== Work required ==
Return, word for word, only the lines of the data below that lie between the line with "s.dies := rfl" and the line with "s.bus := rfl", those two lines included.

== Supplied records ==

_ _ _

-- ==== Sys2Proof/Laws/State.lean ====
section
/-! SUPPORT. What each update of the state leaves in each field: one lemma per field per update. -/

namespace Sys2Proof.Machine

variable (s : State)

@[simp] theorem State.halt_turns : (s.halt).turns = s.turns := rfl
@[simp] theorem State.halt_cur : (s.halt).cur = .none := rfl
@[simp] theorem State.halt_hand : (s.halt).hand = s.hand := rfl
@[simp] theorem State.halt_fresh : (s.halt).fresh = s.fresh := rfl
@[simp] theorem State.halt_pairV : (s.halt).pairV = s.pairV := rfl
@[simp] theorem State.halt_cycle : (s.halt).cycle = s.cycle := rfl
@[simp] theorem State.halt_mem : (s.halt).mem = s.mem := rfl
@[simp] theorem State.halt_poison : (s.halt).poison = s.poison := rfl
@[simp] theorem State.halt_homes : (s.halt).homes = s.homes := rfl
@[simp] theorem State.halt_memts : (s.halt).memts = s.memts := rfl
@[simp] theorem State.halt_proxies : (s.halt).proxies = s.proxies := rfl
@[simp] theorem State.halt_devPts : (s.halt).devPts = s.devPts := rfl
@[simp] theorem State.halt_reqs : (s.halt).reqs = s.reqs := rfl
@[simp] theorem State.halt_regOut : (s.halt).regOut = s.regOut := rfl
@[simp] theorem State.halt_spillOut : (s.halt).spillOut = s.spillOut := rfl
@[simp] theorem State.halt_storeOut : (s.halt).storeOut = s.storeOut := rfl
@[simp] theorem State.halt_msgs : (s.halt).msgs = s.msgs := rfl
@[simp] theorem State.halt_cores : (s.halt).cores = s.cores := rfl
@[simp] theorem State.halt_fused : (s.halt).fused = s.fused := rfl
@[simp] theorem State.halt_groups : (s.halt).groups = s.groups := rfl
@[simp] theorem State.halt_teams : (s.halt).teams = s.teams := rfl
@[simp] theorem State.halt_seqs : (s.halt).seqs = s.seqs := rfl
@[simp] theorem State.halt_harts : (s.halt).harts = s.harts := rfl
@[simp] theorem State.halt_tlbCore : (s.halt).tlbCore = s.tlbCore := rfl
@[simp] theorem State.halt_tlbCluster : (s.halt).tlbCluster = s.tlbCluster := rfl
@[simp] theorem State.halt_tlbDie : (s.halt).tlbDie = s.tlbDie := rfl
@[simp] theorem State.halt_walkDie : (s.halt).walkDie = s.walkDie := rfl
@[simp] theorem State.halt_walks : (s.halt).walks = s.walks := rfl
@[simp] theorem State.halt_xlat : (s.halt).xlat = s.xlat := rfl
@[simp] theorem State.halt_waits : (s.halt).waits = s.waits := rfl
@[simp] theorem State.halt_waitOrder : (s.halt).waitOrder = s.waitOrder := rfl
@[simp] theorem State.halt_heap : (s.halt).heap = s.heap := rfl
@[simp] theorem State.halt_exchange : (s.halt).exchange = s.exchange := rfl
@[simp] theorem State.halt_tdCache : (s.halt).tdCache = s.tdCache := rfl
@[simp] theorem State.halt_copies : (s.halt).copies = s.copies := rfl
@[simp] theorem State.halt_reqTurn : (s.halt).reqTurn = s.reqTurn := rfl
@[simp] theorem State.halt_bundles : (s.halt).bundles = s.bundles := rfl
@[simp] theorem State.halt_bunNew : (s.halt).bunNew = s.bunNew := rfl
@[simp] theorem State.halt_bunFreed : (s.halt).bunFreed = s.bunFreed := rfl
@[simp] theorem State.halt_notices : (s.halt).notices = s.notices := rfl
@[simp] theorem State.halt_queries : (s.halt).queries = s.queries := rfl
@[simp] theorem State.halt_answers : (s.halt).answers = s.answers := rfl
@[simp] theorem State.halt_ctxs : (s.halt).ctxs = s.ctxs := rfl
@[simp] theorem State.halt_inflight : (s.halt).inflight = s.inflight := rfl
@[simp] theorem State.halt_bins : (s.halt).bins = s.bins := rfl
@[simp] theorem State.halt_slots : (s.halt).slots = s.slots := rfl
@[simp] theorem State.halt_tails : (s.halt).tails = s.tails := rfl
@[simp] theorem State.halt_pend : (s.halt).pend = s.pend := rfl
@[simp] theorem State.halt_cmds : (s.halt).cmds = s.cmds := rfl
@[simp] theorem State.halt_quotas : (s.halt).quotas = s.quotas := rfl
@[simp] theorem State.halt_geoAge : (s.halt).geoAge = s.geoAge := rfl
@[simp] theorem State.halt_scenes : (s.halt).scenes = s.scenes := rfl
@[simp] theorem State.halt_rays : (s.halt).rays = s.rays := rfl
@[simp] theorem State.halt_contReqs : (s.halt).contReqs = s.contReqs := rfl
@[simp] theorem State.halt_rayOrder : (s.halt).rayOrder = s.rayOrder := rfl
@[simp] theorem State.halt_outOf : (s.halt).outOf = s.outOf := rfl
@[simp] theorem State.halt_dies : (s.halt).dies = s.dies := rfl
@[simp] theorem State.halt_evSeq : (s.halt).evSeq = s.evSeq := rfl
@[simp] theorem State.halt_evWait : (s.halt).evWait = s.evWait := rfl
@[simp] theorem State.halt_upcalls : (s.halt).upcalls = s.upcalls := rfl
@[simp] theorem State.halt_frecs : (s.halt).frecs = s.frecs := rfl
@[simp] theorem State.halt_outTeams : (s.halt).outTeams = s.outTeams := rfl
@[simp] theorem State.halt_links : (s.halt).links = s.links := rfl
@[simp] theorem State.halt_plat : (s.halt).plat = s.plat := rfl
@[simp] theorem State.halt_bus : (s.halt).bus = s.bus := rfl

_ _ _

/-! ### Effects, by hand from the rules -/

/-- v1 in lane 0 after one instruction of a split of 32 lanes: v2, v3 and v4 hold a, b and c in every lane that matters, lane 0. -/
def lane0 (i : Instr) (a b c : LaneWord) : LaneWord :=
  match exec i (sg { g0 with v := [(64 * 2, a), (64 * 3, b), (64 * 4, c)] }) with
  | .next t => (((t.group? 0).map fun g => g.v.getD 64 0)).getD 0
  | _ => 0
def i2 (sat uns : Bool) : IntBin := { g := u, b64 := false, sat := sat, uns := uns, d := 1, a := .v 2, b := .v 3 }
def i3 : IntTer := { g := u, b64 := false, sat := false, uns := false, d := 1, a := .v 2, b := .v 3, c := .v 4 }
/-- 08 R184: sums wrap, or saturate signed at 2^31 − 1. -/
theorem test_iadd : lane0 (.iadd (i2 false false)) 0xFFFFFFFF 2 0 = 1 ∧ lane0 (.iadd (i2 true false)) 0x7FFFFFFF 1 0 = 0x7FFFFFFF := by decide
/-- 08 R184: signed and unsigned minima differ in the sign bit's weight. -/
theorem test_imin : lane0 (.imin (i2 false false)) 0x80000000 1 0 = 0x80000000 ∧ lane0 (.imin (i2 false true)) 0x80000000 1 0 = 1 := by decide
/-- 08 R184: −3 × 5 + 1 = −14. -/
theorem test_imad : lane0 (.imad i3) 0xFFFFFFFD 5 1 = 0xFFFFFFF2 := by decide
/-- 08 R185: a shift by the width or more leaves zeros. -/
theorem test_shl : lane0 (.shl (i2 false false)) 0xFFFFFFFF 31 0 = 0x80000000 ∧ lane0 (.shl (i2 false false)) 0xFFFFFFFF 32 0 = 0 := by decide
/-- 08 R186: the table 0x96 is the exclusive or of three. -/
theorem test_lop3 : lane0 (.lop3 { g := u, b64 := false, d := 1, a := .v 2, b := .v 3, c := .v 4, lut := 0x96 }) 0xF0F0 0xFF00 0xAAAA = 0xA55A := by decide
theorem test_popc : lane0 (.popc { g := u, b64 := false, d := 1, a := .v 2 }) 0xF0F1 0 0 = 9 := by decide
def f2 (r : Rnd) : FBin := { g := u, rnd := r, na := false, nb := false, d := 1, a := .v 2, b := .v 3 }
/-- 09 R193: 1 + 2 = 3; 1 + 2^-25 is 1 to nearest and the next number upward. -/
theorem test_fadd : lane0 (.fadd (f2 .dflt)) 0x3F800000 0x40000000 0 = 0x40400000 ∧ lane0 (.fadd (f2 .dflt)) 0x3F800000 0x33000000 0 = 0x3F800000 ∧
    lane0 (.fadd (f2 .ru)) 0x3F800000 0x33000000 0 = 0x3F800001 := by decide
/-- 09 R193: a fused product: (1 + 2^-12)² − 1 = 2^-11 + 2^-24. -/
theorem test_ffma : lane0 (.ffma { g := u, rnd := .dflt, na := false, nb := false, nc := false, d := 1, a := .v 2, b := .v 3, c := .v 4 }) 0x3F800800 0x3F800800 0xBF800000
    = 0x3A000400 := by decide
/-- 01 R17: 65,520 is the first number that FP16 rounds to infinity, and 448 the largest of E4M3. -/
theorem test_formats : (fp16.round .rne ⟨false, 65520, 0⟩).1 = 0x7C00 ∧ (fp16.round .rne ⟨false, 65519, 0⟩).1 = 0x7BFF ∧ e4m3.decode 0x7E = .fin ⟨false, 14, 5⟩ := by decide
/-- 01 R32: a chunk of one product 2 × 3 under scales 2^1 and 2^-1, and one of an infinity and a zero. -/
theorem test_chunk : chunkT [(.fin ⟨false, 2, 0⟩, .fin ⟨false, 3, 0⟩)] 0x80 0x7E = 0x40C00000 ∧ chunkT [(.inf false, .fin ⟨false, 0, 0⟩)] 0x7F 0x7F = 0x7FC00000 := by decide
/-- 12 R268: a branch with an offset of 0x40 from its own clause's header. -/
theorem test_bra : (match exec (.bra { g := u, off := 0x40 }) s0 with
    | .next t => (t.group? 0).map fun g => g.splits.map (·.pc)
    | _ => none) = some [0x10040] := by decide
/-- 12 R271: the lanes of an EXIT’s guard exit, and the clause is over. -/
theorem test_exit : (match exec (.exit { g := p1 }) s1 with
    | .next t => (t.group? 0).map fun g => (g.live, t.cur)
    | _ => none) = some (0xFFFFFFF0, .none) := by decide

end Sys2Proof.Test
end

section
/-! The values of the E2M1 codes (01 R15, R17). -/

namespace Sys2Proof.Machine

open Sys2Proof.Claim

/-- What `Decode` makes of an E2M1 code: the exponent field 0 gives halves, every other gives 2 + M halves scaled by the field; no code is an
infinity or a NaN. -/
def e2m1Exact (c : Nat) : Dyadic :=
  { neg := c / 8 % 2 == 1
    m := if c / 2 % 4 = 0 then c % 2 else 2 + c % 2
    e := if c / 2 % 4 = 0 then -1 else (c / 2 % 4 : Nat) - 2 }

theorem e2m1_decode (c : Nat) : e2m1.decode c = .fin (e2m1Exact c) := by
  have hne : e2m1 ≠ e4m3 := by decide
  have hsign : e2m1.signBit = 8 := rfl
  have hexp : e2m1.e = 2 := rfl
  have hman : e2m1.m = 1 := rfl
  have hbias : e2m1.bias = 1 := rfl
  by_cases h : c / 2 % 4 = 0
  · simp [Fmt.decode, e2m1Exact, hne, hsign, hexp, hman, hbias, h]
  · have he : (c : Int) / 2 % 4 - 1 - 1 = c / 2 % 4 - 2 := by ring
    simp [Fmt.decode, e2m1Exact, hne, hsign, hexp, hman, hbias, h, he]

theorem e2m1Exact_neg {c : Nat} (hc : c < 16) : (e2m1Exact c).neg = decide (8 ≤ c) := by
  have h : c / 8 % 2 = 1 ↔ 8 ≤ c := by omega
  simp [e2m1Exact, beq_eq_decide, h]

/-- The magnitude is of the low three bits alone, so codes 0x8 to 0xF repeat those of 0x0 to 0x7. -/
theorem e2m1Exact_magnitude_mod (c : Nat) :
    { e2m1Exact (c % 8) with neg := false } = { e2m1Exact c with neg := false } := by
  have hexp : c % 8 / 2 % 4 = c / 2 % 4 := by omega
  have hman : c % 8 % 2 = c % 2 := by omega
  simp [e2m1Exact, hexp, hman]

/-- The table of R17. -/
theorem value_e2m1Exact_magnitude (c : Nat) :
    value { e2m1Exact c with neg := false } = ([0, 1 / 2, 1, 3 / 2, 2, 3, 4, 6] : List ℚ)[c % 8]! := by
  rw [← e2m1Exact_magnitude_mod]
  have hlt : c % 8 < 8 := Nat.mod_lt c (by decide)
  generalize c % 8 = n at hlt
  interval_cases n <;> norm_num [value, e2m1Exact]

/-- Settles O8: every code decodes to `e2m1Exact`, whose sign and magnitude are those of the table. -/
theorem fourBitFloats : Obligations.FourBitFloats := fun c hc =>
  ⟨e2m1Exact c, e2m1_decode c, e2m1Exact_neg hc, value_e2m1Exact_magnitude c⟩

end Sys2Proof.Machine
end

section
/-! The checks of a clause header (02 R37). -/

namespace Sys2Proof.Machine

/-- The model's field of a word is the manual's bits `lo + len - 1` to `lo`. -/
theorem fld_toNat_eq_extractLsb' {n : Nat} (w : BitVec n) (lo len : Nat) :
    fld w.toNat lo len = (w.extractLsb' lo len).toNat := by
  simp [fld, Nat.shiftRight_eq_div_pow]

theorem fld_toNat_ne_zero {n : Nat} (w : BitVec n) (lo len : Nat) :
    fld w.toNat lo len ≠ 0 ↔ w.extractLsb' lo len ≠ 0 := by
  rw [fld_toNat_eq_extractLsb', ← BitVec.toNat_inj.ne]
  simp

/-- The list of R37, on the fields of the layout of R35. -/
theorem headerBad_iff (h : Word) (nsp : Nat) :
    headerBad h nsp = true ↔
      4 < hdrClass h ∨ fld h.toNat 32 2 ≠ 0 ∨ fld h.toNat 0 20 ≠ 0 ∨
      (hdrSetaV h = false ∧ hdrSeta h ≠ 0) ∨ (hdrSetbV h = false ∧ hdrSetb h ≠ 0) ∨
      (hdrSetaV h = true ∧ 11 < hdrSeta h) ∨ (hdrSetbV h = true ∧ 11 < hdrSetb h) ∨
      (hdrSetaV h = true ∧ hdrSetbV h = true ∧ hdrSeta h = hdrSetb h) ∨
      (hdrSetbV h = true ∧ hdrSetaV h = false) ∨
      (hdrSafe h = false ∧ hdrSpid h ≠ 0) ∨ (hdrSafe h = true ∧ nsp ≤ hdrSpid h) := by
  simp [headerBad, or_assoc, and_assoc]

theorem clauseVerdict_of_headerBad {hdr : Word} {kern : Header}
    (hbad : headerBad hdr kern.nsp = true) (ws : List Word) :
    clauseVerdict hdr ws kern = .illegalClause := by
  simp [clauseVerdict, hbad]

_ _ _

== Written solution ==
@[simp] theorem State.halt_dies : (s.halt).dies = s.dies := rfl
@[simp] theorem State.halt_evSeq : (s.halt).evSeq = s.evSeq := rfl
@[simp] theorem State.halt_evWait : (s.halt).evWait = s.evWait := rfl
@[simp] theorem State.halt_upcalls : (s.halt).upcalls = s.upcalls := rfl
@[simp] theorem State.halt_frecs : (s.halt).frecs = s.frecs := rfl
@[simp] theorem State.halt_outTeams : (s.halt).outTeams = s.outTeams := rfl
@[simp] theorem State.halt_links : (s.halt).links = s.links := rfl
@[simp] theorem State.halt_plat : (s.halt).plat = s.plat := rfl
@[simp] theorem State.halt_bus : (s.halt).bus = s.bus := rfl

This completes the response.